A: Shares of stock are regarded as personal
property of the stockholder and as a general rule, he may dispose of them as he sees fit unless the corporation has been dissolved, or unless the right to do so has been restricted in the articles of incorporation and in the stock certificate or the owner’s right of disposing his shares has been hampered by his own actions.
Q: Can the corporation provide regulations to the sale/transfer of the shares of stockholders?
A: Yes, but the authority granted to a corporation
to regulate the transfer of its stock does not empower it to restrict the right of a stockholder to transfer his shares, but merely authorizes the adoption of regulations as to the formalities and procedure to be followed in effecting transfer
(Thomson vs. CA, G.R. No. 116631, October 28, 1998). Q: What are the requisites for a restriction to be valid? A: To be valid, restrictions on the sale/transfer of shares must be: 1. Provided in the articles of incorporation and
2. it must be printed at the back of the certificate of stock.
Note: The latter requirement is needed to bind third persons who may buy or deal with the shares of stock.
(B) SALE OF PARTIALLY PAID SHARES
Q: May a shareholder sell his shares if the payment of his subscription is incomplete?

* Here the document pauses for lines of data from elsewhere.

-- ==== Sys2Proof/Machine/Arrays.lean ====
section
/-!
DEFINITION. Cutters and Dressers: the dispatch of CUT.MM and DRS.MM, the head check, tile loads, streams, accumulator
updates with their checks, drains and completion, and the switches of mode and check mode (spec 03 R68-R88;
04 R90-R106; 16 R440-R446).
-/

namespace Sys2Proof.Machine

/-! ## Dispatch -/

/-- Zero fields of the two instructions (R324). -/
def mmFieldsOk (dresser : Bool) (f : MMFields) : Bool :=
  (dresser || (f.passes == 0 && !f.spl)) && (f.drain || f.dc == 0)

/-- Descriptor registers an array instruction names: A, B without REUSE, the drain with DRAIN (R324). -/
def mmRegs (f : MMFields) : List (BitVec 4) :=
  [f.da] ++ (if f.reuse then [] else [f.db]) ++ (if f.drain then [f.dc] else [])

/-- CUT.MM dispatched; it stalls while a mode switch is in progress (R83, R86, R273). -/
def execCutMm (h : Issue) (f : MMFields) (s : State) : Out :=
  issueIf (mmFieldsOk false f) h 1 (opcodeOf 2 1)
    (fun c s =>
      if s.rb (K.CUT_CTL c.b) F.CUT_CTL_SWITCHING then .stall
      else dispatch 2 (.mm false f) f.usel.toNat (mmRegs f) [f.ra, f.rb] c s) s

/-- DRS.MM dispatched (R105, R273). -/
def execDrsMm (h : Issue) (f : MMFields) (s : State) : Out :=
  issueIf (mmFieldsOk true f) h 1 (opcodeOf 3 1) (dispatch 3 (.mm true f) f.usel.toNat (mmRegs f) [f.ra, f.rb]) s

/-! ## Fields of an array instruction -/

def isDresser (u : Fin 12) : Bool := 4 ≤ u.val
/-- The unit's number among its kind. (assumption 43, DEDUCED) -/
def arrNum (u : Fin 12) : Nat := if u.val < 4 then u.val else u.val - 4
def arrClass (u : Fin 12) : Nat := if u.val < 4 then ucCutter else ucDresser
/-- Columns and reduction elements of the grid (R69, R91). -/
def arrCols (u : Fin 12) : Nat := if u.val < 4 then 192 else 256
def arrDepth (u : Fin 12) : Nat := if u.val < 4 then 512 else 256

def Entry.r (e : Entry) (i : Nat) : Word := e.rs.getD i 0
/-- An entry's array fields. -/
def Entry.mm (e : Entry) : Option MMFields := match e.op with | .mm _ f => some f | _ => none

/-- Shape and origin words unpacked, with a tile's fields in their place under REUSE (R80, R325). -/
def mkJob (e : Entry) (f : MMFields) (tile : Option Tile) : ArrJob :=
  let sh := e.r 0
  let org := e.r 1
  let base : ArrJob :=
    { e := e, f := f, m := fld sh 0 11, n := fld sh 11 9, k := fld sh 20 10, a0 := fld sh 30 10, d0 := fld sh 40 21
      m0 := fld org 0 21, n0 := fld org 21 21, k0 := fld org 42 21, sab := 0, tabA := [], tabB := [], decode := false
      pair := false, updated := 0, drained := 0 }
  match tile with
  | some t =>
    if f.reuse then
      { base with
        n := t.n, k := t.k, n0 := t.n0, k0 := t.k0
        f := { f with tb := t.tb, passes := BitVec.ofNat 2 t.passes, spl := t.spl } }
    else base
  | none => base

/-- The B descriptor of a job: its own, or the front tile's under REUSE (R80). -/
def ArrJob.b (j : ArrJob) (tile : Option Tile) : Desc :=
  if j.f.reuse then (match tile with | some t => t.desc | none => 0) else j.e.descB

/-- The partner of an even array (R445). -/
def partner (u : Fin 12) : Fin 12 := if u.val + 1 < 12 then ⟨(u.val + 1) % 12, by omega⟩ else u

/-! ## Head check (R84, R105, R573) -/

/-- Formats the arrays accept (R71, R93). -/
def arrAccepts (dresser : Bool) (f : Nat) : Bool := f ≤ F8R || (dresser && (f == B10 || isWide f))

/-- The rule of R52 and R70: no block exponent, or blocks of 16 or 32 along the reduction dimension. -/
def arrBlockOk (t : Tensor) (transposed : Bool) : Bool :=
  t.bs == 0 || ((t.bs == 1 || t.bs == 2) && t.baxis == (if transposed then 1 else 0))

/-- The alignment of the reduction chunk (R73, R97). -/
def chunkOk (a b : Tensor) (k0 : Nat) : Bool :=
  let blk := Nat.max a.blk b.blk
  k0 % (if blk = 0 then 16 else blk) == 0

/-- Extents of an operand along its rows and its reduction, pads included (R69, R220). -/
def operandFits (t : Tensor) (transposed : Bool) (row red : Nat) : Bool :=
  let (dr, dk) := if transposed then (0, 1) else (1, 0)
  row ≤ t.padded dr && red ≤ t.padded dk && (List.range 3).all fun d => t.padded (d + 2) == 1

/-- The scales an array reads: sab as a binary32 code, where both scales and it are in order (R50, R74). -/
def State.sab (s : State) (p : Part) (a b : Tensor) : Option Nat :=
  let sa := s.scaleOf p a
  let sb := s.scaleOf p b
  let c := enc32 ((dec32 sa).mul (dec32 sb))
  if scaleOk sa && scaleOk sb && scaleOk c then some c else none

A: Yes. The incomplete payment of the
subscription does not preclude the subscriber from alienating his shares of stock. Since in this case, there is still no stock certificates that can be
issued (See Sec. 64), the transfer may be thru a “Share Purchase Agreement Contract.” (C) SALE OF A PORTION OF SHARES NOT FULLY PAID Q: Is the sale of a portion of shares not fully paid allowed? A: Yes, in case of delinquent shares. (D) SALE OF ALL SHARES NOT FULLY PAID
Q: Is the sale of shares of not fully paid subscription allowed? A: Yes but to bind the corporation, consent of the corporation shall be obtained unless not allowed by AOI. (E) SALE OF FULLY PAID SHARES Q: Is the sale of fully paid shares allowed?
A: Yes, even without the consent of the
corporation as long as the requisites for the valid transfer of shares are complied.

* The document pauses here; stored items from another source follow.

/-- Whether a unit of a Bench is pending retirement (R458, R464). -/
def State.benchPending (s : State) (b : Bid) : Bool := s.health.pending.any fun u => unitBench u == some b

/-- RESIDUE, CHECKSUM and PAIR_MISMATCH (R456). -/
def isCheckEvent (e : Nat) : Bool := e == 1 || e == 2 || e == 3
/-- Events that count as faults in the history; a disagreement of views is kept but does not count (R456, R462). -/
def HistEnt.counts (e : HistEnt) : Bool := e.event != 0x17
/-- Two hours within 24 operating hours. -/
def within24 (a b : Nat) : Bool := a ≤ b + 24 && b ≤ a + 24

/-- Whether an earlier entry and a new one make each other PERMANENT (R457).
(assumption 59, DEDUCED) -/
def HistEnt.repeats (o n : HistEnt) : Bool :=
  (o.event == n.event && o.step == n.step && o.attempt < n.attempt)
    || ((o.event == 0x14 || n.event == 0x14) && within24 o.hour n.hour)
    || (o.rc.isSome && o.rc == n.rc && within24 o.hour n.hour)

/-- A fault entered in its unit's history, classified, and held against the retirement policy (R456-R458). -/
def State.enterFault (s : State) (r : Rec) : State :=
  let w := r.getD 0 0
  let u : UnitId := ⟨fld w 2 5, fld w 8 6, fld w 14 12⟩
  let old := s.histOf u
  let step := fld (r.getD 3 0) 0 48
  let att := fld (r.getD 3 0) 48 4
  let event := fld w 44 8
  if isCheckEvent event && old.any fun e => isCheckEvent e.event && e.step == step && e.attempt == att then s
  else
    let e : HistEnt := ⟨event, s.pwr.hours, step, att, if bit w 42 then some (fld w 26 8, fld w 34 8) else none, event == 0x14⟩
    let e := { e with perm := e.perm || old.any fun o => o.counts && o.repeats e }
    let old := old.map fun o => if o.counts && o.repeats e then { o with perm := true } else o
    let s := s.setHist u (old ++ [e])
    let n := s.rf K.RETIRE_POLICY F.RETIRE_POLICY_RETIRE_N
    let recent := (s.histOf u).filter fun x => x.counts && s.pwr.hours ≤ x.hour + s.rf K.RETIRE_POLICY F.RETIRE_POLICY_HOURS
    if (n != 0 && n ≤ recent.length)
        || (s.rb K.RETIRE_POLICY F.RETIRE_POLICY_PERM_IMMEDIATE && (s.histOf u).any fun x => x.counts && x.perm) then s.pendUnit u
    else s

/-- A core whose own state takes an uncorrectable error raises CORE_CHECK and stops; its Bench's vote is HALT and is cast at once,
for what the core was doing is never voted on. A Foreman is HALTED; any other unit takes no work until it is reset (R443, R447,
R480). (assumption 74, DESIGN CHOICE) -/
def State.coreCheck (s : State) (c : CoreUpset) : State :=
  let u : UnitId := ⟨c.bench, c.cls, c.index⟩
  let s := s.emit { s.unitRec u 0x13 (c.syndrome.setWidth 64) with vote := 2 }
  let s : State := { s with health := { s.health with stopped := (s.health.stopped.filter (· != u)) ++ [u] } }
  if c.bench < 16 then
    let b : Bid := ⟨c.bench % 16, by omega⟩
    let s := if c.cls = ucForeman then s.onBench b fun x => { x with fm := { x.fm with st := .halted } } else s
    let s := s.errVote b .halt
    match s.partOf b with
    | some p => if (s.ctl p).live then s.castVote p b .pass else s
    | none => s
  else s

(F) REQUISITES OF A VALID TRANSFER
Q: What are the requirements for a valid transfer of stock already fully paid and covered by stock ccertificates?
A:
1. There must be a delivery of the stock certificate.
2. The certificate of stock must be duly endorsed by the transferor or his legal representative.
3. To be valid against third parties, the transfer must be recorded in the books of the corporation (Rural Bank of Lipa
vs. CA, G.R. No. 124535, September 28, 2001). (G) INVOLUNTARY DEALINGS Q: What is involuntary dealing?
A: It refers to such writ, order or process issued
by a court of record affecting shares of stocks which by law should be registered to be effective, and also to such instruments which are not the willful acts of the registered owner and which may have been executed even without his knowledge or against his consent.
Q: Give examples of involuntary dealings of a share. A: 1. Attachment 2. Sale on execution of judgment or sales for taxes 3. Adverse claims 4. Foreclosure of mortgage of stocks
Q: Must involuntary dealings be registered? A: Yes. It is the act of registration which creates a
constructive notice to the whole world of such instrument or court writ or process and is the operative act that conveys ownership or affects the land insofar as third persons are concerned.
(Aquino, p. 185, 2007 ed)
K. DISSOLUTION AND LIQUIDATION
Q: What is meant by dissolution?
A: It is the extinguishment of the franchise of a
corporation and the termination of its corporate existence.
(1) MODES OF DISSOLUTION
Q: What are the modes of dissolution of corporation? A: Voluntary and Involuntary dissolution. (A) VOLUNTARY Q: What are the voluntary modes of dissolution of a corporation? A: 1. Where no creditors are affected Procedure:
a. Majority vote of the board of directors or trustees; and
b. Resolution duly adopted by the affirmative vote of the stockholders owning at least 2/3 of the outstanding capital stock or at least 2/3 of the members at a meeting duly called for that purpose.
c. A copy of the resolution authorizing the dissolution shall be certified by a majority of the board of directors or trustees and countersigned by the secretary of the corporation.
d. Such copy shall be filed with SEC.